→ **TASK DETAILS**
Report each line of the entries below that has the word "then" in it.

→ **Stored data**
theorem exec_tribQuery (s : State) {c : Cmd} {a : Accepted} (h : s.Ready { op := 0x0A05, pf0 := false } c a) :
    let r := s.run.settleTrib
    exec (.tribQuery c) s =
      .next (s.done c (r.takeFree 32).2 { result := [(r.trip.trib.state : Int), (((r.trip.trib.cfg.map (·.twinId)).getD 0 : Nat) : Int),
        ((match r.trip.trib.rxTick with | some k => min (r.pTickNow - k) 65535 | none => 0 : Nat) : Int), (r.takeFree 32).1.toNat] }) := by
  intro r
  change execTribQuery c s = _
  exact runCmd_done _ c s _ a _ _ h rfl (.inl rfl)

/-- Settles O32, row by row. -/
theorem tributaryRowsComplete : Obligations.TributaryRowsComplete :=
  ⟨exec_tribSend, exec_tribReceive, fun s _ _ _ => exec_twinJoinEnd s, fun s _ _ _ => exec_tribTimeout s,
    fun s _ _ _ _ _ key da _ _ _ => exec_tribSet s key da, fun _ _ _ => Run.settleTrib_next, fun s _ _ => exec_tribQuery s⟩

end Sys2Proof.Machine
end

section
/-! Safety I/O: outputs, inputs, latches and sessions, and its commands (R499 to R508, R511). -/

namespace Sys2Proof.Machine

/-! ### Outputs, inputs, latches and sessions -/

theorem exec_sofbMismatch (s : State) {n cause : Nat} (dt : Nat) {level : Bool} (h : s.Up) (henabled : (s.run.so n).enabled = true)
    (hwrong : (s.run.so n).contradicts level cause = true) :
    exec (.sofbMismatch n level cause dt) s =
      .next (s.ran (((s.run.pass dt).modSo n fun z => { z with sofb := level }).soFault n cause)) := by
  have hdue : (((s.run.pass dt).so n).enabled && ((s.run.pass dt).so n).contradicts level cause) = true :=
    Bool.and_eq_true_iff.mpr ⟨henabled, hwrong⟩
  change execSofbMismatch n level cause dt s = _
  rw [execSofbMismatch, whenUp_up s _ h]
  exact congrArg (fun r => Host.Outcome.next (s.ran r)) (if_pos hdue)

theorem exec_offPulseStart (s : State) {n dt : Nat} (h : s.Up) (henabled : (s.run.so n).enabled = true) (hdrive : (s.run.so n).drive = true)
    (hidle : (s.run.so n).pulse = none) (hdue : (s.run.pass dt).passed 1000000000 (n * 31250000) = true) :
    exec (.offPulseStart n dt) s =
      .next (s.ran (((s.run.pass dt).modSo n fun z => { z with pulse := some (s.run.ticks + dt) }.follow true).emit (.ball (.so n) .low))) := by
  have hstart : (((s.run.pass dt).so n).enabled && ((s.run.pass dt).so n).drive && ((s.run.pass dt).so n).pulse.isNone &&
      (s.run.pass dt).passed 1000000000 (n * 31250000)) = true := by
    have hso : (s.run.pass dt).so n = s.run.so n := rfl
    simp only [hso, henabled, hdrive, hidle, hdue, Option.isNone_none, Bool.and_self]
  change execOffPulseStart n dt s = _
  rw [execOffPulseStart, whenUp_up s _ h]
  exact congrArg (fun r => Host.Outcome.next (s.ran r)) (if_pos hstart)

theorem exec_offPulseEnd (s : State) {n dt t : Nat} (h : s.Up) (hpulse : (s.run.so n).pulse = some t)
    (hdue : t + usTicks s.run.trip.offPulse ≤ s.run.ticks + dt) :
    let r := (s.run.pass dt).modSo n fun z => { z with pulse := none, stat := tabInc z.stat 1 }.follow false
    exec (.offPulseEnd n dt) s = .next (s.ran (if (r.so n).enabled then r.emit (.ball (.so n) .high) else r)) := by
  intro r
  have hpulse' : ((s.run.pass dt).so n).pulse = some t := hpulse
  change execOffPulseEnd n dt s = _
  rw [execOffPulseEnd, whenUp_up s _ h]
  dsimp only
  rw [hpulse']
  exact congrArg (fun r => Host.Outcome.next (s.ran r)) (if_pos hdue)

/-- A level that stood for the debounce time is the input's, and triggers what it starts. -/
theorem exec_biChange (s : State) {n edge dt : Nat} {level : Bool} (h : s.Up) (hn : n < 32) (hchange : (s.run.bi n).level ≠ level)
    (hstood : edge + (s.run.bi n).debounce * 25000 ≤ s.run.ticks + dt) :
    let r := s.run.pass dt
    let r' := r.modTrip fun t => { t with bis := modAt t.bis n fun z =>
      { z with level := level, since := r.ticks, changes := (z.changes + 1) % 2 ^ 64, log := ((r.now, level) :: z.log).take 64 } }
    exec (.biChange n level edge dt) s =
      .next (s.ran ((r'.resetInput n level (s.run.bi n).since).drTriggerAll
        (fun _ x => (if level then x.record.biRise else x.record.biFall).contains n)
        { instant := r.instantAt edge, cause := 2, index := n })) := by
  intro r r'
  have hin : ¬ (32 ≤ n ∨ (r.bi n).level = level ∨ r.ticks < edge + (r.bi n).debounce * 25000) :=
    not_or.mpr ⟨Nat.not_le.mpr hn, not_or.mpr ⟨hchange, Nat.not_lt.mpr hstood⟩⟩
  change execBiChange n level edge dt s = _
  rw [execBiChange, whenUp_up s _ h]
  exact congrArg (fun r => Host.Outcome.next (s.ran r)) (if_neg hin)

theorem exec_latchReset (s : State) {l dt t : Nat} (h : s.Up) (hhigh : (s.run.latch l).highSince = some t)
    (hset : (s.run.latch l).set = true) (hdue : t + msTicks 20 ≤ s.run.ticks + dt) :
    let r := s.run.pass dt
    exec (.latchReset l dt) s =
      .next (s.ran (if r.trcHolds l then
          r.latchRefuse l
        else (r.modLatch l fun z => { z with set := false, changes := (z.changes + 1) % 65536, highSince := none }).latchEvent l 2)) := by
  intro r
  have hhigh' : (r.latch l).highSince = some t := hhigh
  have hdue' : ¬ ((!(r.latch l).set) = true ∨ r.ticks < t + msTicks 20) := by
    have hset' : (r.latch l).set = true := hset
    exact not_or.mpr ⟨by simp [hset'], Nat.not_lt.mpr hdue⟩
  change execLatchReset l dt s = _
  rw [execLatchReset, whenUp_up s _ h]
  dsimp only
  rw [hhigh']
  exact congrArg (fun r => Host.Outcome.next (s.ran r)) (if_neg hdue')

→ **RESPONSE BELOW**
    exec (.offPulseEnd n dt) s = .next (s.ran (if (r.so n).enabled then r.emit (.ball (.so n) .high) else r)) := by
        (fun _ x => (if level then x.record.biRise else x.record.biFall).contains n)
      .next (s.ran (if r.trcHolds l then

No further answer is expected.